Sunday, October 18, 2015

When should we doubt the Bible?

I am spending a few weeks preaching on the Bible, asking questions about it so we might better understand how God speaks through it and that we would grow in our love of Him.  The first week we asked questions of "What?"  Two weeks ago it was "Who?  This morning we asked "When?"  Specifically, the questions addressed were:

·         When was the Bible written?
·         When should we read the Bible?
·         When should we question the Bible?
·         When should we doubt the Bible?
·         When will the promises of the Bible be fulfilled?
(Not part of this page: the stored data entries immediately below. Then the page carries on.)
def opDrain (ch : BitVec 2) (g : BitVec 4) : SlotOp :=
  { slot := 3, guard := g, eff := fun pre s => modCur s (fun c => { c with mwait := .drain (chanIds (cur pre) ch.toNat) }) }

/-- Posted requests of the core without an acknowledgement (R105, R197). -/
def postedIds (s : State) : List Nat := (s.reqs.filter (fun r => r.core = s.cur && r.posted)).map (·.id)

def opDrainR (g : BitVec 4) : SlotOp :=
  { slot := 3, guard := g, eff := fun pre s => modCur s (fun c => { c with mwait := .acks (postedIds pre) }) }

/-- The poll of a `bwait` (R198). DESIGN CHOICE (log entry 60): a later poll whose address check or translation fails, where the first one's
passed, is not sent, nothing is reported, and the wait runs to its limit. -/
def sendPoll (pre s : State) (a : Word) : State :=
  match chk pre a 8 16 false with
  | .error _ => s
  | .ok w => putReq s { newReq pre s .load a w 8 (rslk pre) 3 with dst := .poll }

def opBwait (d : BitVec 3) (a b : BitVec 6) (sc : BitVec 3) (g : BitVec 4) : SlotOp :=
  { slot := 3, guard := g, legal := fun _ => sc.toNat ≤ 4, reqs := fun _ => (1, 0)
    admits := fun s => ownFree s (rx6 s a)
    check := fun s _ => match chk s (rx6 s a) 8 16 false with
      | .error f => some (addrFault 3 2 0 (rx6 s a) f)
      | .ok _ => none
    eff := fun pre s =>
      let s' := sendPoll pre s (rx6 pre a)
      modCur s' (fun c =>
        { c with
          mwait := .bw d.toNat (BitVec.ofNat 4 (fld (rx6 pre b) 32 4)) (rx6 pre a)
            (c.ctime + 1 + fld (rx6 pre b) 0 32) sc.toNat (some s.nextId) }) }

/-! ## Meanings -/

def execLdb (d a : BitVec 6) (t : BitVec 4) (o : BitVec 5) (g : BitVec 4) (s : State) : Host.Outcome State Fault Refusal :=
  issue1 (opLdb d a t o g) s
def execLdbu (d a : BitVec 6) (t : BitVec 4) (o : BitVec 5) (g : BitVec 4) (s : State) : Host.Outcome State Fault Refusal :=
  issue1 (opLdbu d a t o g) s
def execLdh (d a : BitVec 6) (t : BitVec 4) (o : BitVec 5) (g : BitVec 4) (s : State) : Host.Outcome State Fault Refusal :=
  issue1 (opLdh d a t o g) s
def execLdhu (d a : BitVec 6) (t : BitVec 4) (o : BitVec 5) (g : BitVec 4) (s : State) : Host.Outcome State Fault Refusal :=
  issue1 (opLdhu d a t o g) s
def execLdw (d a : BitVec 6) (t : BitVec 4) (o : BitVec 5) (g : BitVec 4) (s : State) : Host.Outcome State Fault Refusal :=
  issue1 (opLdw d a t o g) s
def execLdwu (d a : BitVec 6) (t : BitVec 4) (o : BitVec 5) (g : BitVec 4) (s : State) : Host.Outcome State Fault Refusal :=
  issue1 (opLdwu d a t o g) s
def execLdd (d a : BitVec 6) (t : BitVec 4) (o : BitVec 5) (g : BitVec 4) (s : State) : Host.Outcome State Fault Refusal :=
  issue1 (opLdd d a t o g) s
def execStb (b a : BitVec 6) (o : BitVec 9) (g : BitVec 4) (s : State) : Host.Outcome State Fault Refusal :=
  issue1 (opStb b a o g) s
def execSth (b a : BitVec 6) (o : BitVec 9) (g : BitVec 4) (s : State) : Host.Outcome State Fault Refusal :=
  issue1 (opSth b a o g) s
def execStw (b a : BitVec 6) (o : BitVec 9) (g : BitVec 4) (s : State) : Host.Outcome State Fault Refusal :=
  issue1 (opStw b a o g) s
def execStd (b a : BitVec 6) (o : BitVec 9) (g : BitVec 4) (s : State) : Host.Outcome State Fault Refusal :=
  issue1 (opStd b a o g) s
def execLdx (d a b : BitVec 6) (t : BitVec 3) (g : BitVec 4) (s : State) : Host.Outcome State Fault Refusal :=
  issue1 (opLdx d a b t g) s
def execStx (s a b : BitVec 6) (z : BitVec 2) (g : BitVec 4) (st : State) : Host.Outcome State Fault Refusal :=
  issue1 (opStx s a b z g) st
def execTld (d t : BitVec 4) (a b : BitVec 6) (g : BitVec 4) (s : State) : Host.Outcome State Fault Refusal :=
  issue1 (opTld d t a b g) s
def execTldt (d t : BitVec 4) (a b : BitVec 6) (g : BitVec 4) (s : State) : Host.Outcome State Fault Refusal :=
  issue1 (opTldt d t a b g) s
def execTst (s : BitVec 4) (a b : BitVec 6) (g : BitVec 4) (st : State) : Host.Outcome State Fault Refusal :=
  issue1 (opTst s a b g) st
def execBld (t : BitVec 4) (a b : BitVec 6) (m : BitVec 1) (g : BitVec 4) (s : State) : Host.Outcome State Fault Refusal :=
  issue1 (opBld t a b m g) s
def execRld (c a : BitVec 6) (z : BitVec 3) (i : BitVec 1) (s : BitVec 5) (g : BitVec 4) (st : State) : Host.Outcome State Fault Refusal :=
  issue1 (opRld c a z i s g) st
def execRst (b a : BitVec 6) (z : BitVec 2) (i : BitVec 1) (s : BitVec 5) (g : BitVec 4) (st : State) : Host.Outcome State Fault Refusal :=
  issue1 (opRst b a z i s g) st
def execAmo (d a : BitVec 6) (h : BitVec 5) (t g : BitVec 4) (s : State) : Host.Outcome State Fault Refusal :=
  issue1 (opAmo d a h t g) s
def execAmoF (d a : BitVec 6) (h : BitVec 5) (g : BitVec 4) (s : State) : Host.Outcome State Fault Refusal :=
  issue1 (opAmoF d a h g) s
def execAmoN (d a : BitVec 6) (h : BitVec 5) (g : BitVec 4) (s : State) : Host.Outcome State Fault Refusal :=
  issue1 (opAmoN d a h g) s
def execFence (s : BitVec 3) (g : BitVec 4) (st : State) : Host.Outcome State Fault Refusal := issue1 (opFence s g) st
def execDrain (c : BitVec 2) (g : BitVec 4) (s : State) : Host.Outcome State Fault Refusal := issue1 (opDrain c g) s
def execDrainR (g : BitVec 4) (s : State) : Host.Outcome State Fault Refusal := issue1 (opDrainR g) s
def execBwait (d : BitVec 3) (a b : BitVec 6) (s : BitVec 3) (g : BitVec 4) (st : State) : Host.Outcome State Fault Refusal :=
  issue1 (opBwait d a b s g) st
The Bible is an old book, written by many different authors, in languages that no one speaks any more.  Those authors all had their own particular point-of view, and maybe their own axe to grind.  And the circumstances of our day are so different, in so many ways.  Given all that it's only natural for us to question what the Bible has to say in our day, isn’t it?  When should we doubt the Bible? 

While it may be a natural tendency to want to doubt what the Bible has to say about any particular issue that is a place we should only venture towards with the greatest of caution.  It should feel a bit like getting close to the edge of the Grand Canyon and wanting to lean out to get a better look.  What seems to be a potential gain is not worth the risk.

When we call into doubt what God teaches in the Bible we blur the distinction between God and the people he created.  We make more of ourselves and less of God.  We make more of our ability to decide right and wrong, and disregard the boundaries God has put in place, boundaries that exist for our protection.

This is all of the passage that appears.